What to work on: Among the entries below, one line contains "pol.Lawful → ∀ s : State, s.Inv →" and another contains "u.Inv ∧ ∀ e, u.status". Transcribe those two lines and every line between them, exactly.

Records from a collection
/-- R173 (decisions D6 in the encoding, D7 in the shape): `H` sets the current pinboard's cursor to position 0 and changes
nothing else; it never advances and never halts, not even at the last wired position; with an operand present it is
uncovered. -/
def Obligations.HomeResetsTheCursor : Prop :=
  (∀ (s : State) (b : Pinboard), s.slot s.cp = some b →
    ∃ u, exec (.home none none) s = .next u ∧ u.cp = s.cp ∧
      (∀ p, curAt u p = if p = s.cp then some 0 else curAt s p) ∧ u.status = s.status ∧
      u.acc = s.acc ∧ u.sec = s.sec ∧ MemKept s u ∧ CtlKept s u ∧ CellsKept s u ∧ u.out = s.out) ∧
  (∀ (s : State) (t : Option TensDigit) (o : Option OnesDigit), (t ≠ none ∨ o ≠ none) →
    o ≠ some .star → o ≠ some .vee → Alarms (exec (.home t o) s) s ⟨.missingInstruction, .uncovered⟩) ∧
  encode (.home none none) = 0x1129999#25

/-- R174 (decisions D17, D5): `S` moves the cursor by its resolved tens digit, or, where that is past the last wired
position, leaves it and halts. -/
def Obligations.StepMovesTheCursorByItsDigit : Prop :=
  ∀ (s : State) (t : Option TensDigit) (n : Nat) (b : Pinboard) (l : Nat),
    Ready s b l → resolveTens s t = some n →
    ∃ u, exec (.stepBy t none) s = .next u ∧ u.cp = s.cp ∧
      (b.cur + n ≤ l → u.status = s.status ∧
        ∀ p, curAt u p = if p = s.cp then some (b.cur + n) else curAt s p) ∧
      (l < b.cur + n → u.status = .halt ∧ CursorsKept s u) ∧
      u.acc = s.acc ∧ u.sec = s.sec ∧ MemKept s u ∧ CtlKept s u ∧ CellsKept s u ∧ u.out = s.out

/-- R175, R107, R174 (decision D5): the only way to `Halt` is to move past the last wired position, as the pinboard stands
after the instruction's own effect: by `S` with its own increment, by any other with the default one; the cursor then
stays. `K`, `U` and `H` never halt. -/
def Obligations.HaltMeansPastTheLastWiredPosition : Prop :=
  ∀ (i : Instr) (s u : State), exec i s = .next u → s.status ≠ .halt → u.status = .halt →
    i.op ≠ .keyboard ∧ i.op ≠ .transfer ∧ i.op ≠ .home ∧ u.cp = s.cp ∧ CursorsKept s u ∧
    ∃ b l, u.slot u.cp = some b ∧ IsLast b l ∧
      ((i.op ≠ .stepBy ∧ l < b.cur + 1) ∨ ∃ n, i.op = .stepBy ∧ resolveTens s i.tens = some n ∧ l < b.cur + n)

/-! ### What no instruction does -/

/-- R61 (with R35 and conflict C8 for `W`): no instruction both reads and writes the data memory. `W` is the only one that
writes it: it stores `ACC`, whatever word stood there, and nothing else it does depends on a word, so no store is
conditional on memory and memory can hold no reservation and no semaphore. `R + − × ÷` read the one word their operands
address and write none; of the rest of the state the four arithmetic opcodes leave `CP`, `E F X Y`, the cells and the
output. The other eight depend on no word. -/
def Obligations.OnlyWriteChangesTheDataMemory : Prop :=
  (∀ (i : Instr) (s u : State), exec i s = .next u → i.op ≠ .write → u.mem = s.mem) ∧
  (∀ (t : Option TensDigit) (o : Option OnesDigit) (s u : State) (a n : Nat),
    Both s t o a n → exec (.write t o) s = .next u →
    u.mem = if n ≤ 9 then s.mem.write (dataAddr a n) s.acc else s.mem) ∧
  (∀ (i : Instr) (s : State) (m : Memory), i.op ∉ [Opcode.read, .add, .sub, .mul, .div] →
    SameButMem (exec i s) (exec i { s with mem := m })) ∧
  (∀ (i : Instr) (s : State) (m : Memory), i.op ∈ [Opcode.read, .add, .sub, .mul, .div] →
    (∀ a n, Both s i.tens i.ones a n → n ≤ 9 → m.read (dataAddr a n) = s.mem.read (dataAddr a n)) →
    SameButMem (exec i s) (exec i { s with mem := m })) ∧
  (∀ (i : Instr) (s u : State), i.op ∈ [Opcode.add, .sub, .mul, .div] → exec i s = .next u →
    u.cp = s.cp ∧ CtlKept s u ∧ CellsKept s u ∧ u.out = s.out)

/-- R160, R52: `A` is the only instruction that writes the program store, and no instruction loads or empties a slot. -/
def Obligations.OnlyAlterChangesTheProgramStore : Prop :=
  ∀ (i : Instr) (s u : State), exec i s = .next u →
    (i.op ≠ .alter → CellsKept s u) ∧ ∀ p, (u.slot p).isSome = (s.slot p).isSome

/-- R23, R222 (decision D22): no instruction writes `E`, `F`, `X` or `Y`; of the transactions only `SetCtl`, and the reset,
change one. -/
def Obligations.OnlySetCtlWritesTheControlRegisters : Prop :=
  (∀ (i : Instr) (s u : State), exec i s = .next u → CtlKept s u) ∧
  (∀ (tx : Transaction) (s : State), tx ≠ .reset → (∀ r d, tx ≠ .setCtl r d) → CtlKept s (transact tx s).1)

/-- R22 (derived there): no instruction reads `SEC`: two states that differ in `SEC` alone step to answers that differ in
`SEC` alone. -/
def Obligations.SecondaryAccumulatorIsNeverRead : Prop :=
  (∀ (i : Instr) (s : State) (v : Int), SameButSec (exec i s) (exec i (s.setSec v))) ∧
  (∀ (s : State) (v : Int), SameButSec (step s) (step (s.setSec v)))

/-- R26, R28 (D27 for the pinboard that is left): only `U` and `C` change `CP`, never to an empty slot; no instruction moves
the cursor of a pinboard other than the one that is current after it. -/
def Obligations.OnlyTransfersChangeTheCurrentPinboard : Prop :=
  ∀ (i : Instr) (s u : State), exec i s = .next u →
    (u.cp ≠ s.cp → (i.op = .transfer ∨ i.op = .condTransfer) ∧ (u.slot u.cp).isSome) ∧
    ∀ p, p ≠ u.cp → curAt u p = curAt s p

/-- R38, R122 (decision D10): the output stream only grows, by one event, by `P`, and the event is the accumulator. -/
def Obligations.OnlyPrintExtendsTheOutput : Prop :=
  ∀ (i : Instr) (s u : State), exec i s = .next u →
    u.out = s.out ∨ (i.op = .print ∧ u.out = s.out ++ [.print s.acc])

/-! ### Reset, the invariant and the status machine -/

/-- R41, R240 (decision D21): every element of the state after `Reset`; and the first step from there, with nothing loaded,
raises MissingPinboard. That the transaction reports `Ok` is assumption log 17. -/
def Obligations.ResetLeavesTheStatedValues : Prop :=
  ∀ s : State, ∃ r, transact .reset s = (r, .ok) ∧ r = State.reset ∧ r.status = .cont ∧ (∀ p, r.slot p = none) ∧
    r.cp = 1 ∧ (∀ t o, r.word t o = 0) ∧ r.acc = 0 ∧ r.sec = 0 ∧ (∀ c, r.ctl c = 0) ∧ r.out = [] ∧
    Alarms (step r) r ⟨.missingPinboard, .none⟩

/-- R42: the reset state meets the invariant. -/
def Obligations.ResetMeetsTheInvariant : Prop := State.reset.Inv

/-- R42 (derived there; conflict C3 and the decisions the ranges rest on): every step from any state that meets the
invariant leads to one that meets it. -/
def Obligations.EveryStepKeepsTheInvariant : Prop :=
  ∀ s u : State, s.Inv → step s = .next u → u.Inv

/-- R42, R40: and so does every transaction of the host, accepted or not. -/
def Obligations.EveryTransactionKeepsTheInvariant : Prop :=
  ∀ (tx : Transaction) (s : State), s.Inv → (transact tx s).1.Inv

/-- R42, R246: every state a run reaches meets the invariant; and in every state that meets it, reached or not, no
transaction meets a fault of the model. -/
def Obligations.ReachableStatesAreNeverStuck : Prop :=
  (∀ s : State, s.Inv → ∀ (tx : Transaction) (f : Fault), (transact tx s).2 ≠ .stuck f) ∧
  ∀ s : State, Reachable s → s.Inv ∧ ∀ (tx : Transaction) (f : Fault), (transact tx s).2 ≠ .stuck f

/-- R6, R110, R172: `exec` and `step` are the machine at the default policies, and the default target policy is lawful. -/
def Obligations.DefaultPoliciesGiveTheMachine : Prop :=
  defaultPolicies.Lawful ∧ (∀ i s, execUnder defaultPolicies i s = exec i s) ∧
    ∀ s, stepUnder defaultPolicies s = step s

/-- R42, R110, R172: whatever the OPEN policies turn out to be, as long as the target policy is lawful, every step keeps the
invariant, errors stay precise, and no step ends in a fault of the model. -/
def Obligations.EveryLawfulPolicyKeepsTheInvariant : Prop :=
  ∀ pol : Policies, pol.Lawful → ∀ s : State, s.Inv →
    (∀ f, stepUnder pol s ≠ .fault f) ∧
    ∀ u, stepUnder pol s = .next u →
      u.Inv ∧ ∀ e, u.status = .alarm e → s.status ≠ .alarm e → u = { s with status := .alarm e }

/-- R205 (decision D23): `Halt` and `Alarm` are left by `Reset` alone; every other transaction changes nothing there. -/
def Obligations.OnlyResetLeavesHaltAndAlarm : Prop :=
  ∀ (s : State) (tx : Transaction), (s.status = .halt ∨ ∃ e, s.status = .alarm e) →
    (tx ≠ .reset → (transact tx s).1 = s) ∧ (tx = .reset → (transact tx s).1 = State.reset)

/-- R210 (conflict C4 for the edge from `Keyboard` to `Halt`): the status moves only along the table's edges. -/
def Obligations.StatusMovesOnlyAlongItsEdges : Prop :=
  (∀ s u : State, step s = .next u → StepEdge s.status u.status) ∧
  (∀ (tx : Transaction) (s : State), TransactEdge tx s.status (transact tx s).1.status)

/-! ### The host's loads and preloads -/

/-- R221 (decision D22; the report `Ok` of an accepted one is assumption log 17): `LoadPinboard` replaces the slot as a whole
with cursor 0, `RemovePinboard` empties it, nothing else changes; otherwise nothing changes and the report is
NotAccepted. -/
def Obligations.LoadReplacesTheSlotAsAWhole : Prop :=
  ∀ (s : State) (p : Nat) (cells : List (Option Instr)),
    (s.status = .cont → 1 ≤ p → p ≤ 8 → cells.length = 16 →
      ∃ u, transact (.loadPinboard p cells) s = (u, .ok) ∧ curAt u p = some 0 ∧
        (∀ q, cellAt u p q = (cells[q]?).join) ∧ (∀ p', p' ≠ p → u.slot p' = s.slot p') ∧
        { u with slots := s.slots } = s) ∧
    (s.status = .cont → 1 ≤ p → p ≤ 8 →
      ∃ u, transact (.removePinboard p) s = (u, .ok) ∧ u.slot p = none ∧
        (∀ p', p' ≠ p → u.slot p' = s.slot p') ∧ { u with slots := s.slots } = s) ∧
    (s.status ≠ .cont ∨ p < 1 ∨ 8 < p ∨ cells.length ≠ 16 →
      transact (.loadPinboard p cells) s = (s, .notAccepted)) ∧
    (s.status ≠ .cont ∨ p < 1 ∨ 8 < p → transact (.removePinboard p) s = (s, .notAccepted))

Answer for the task:
  ∀ pol : Policies, pol.Lawful → ∀ s : State, s.Inv →
    (∀ f, stepUnder pol s ≠ .fault f) ∧
    ∀ u, stepUnder pol s = .next u →
      u.Inv ∧ ∀ e, u.status = .alarm e → s.status ≠ .alarm e → u = { s with status := .alarm e }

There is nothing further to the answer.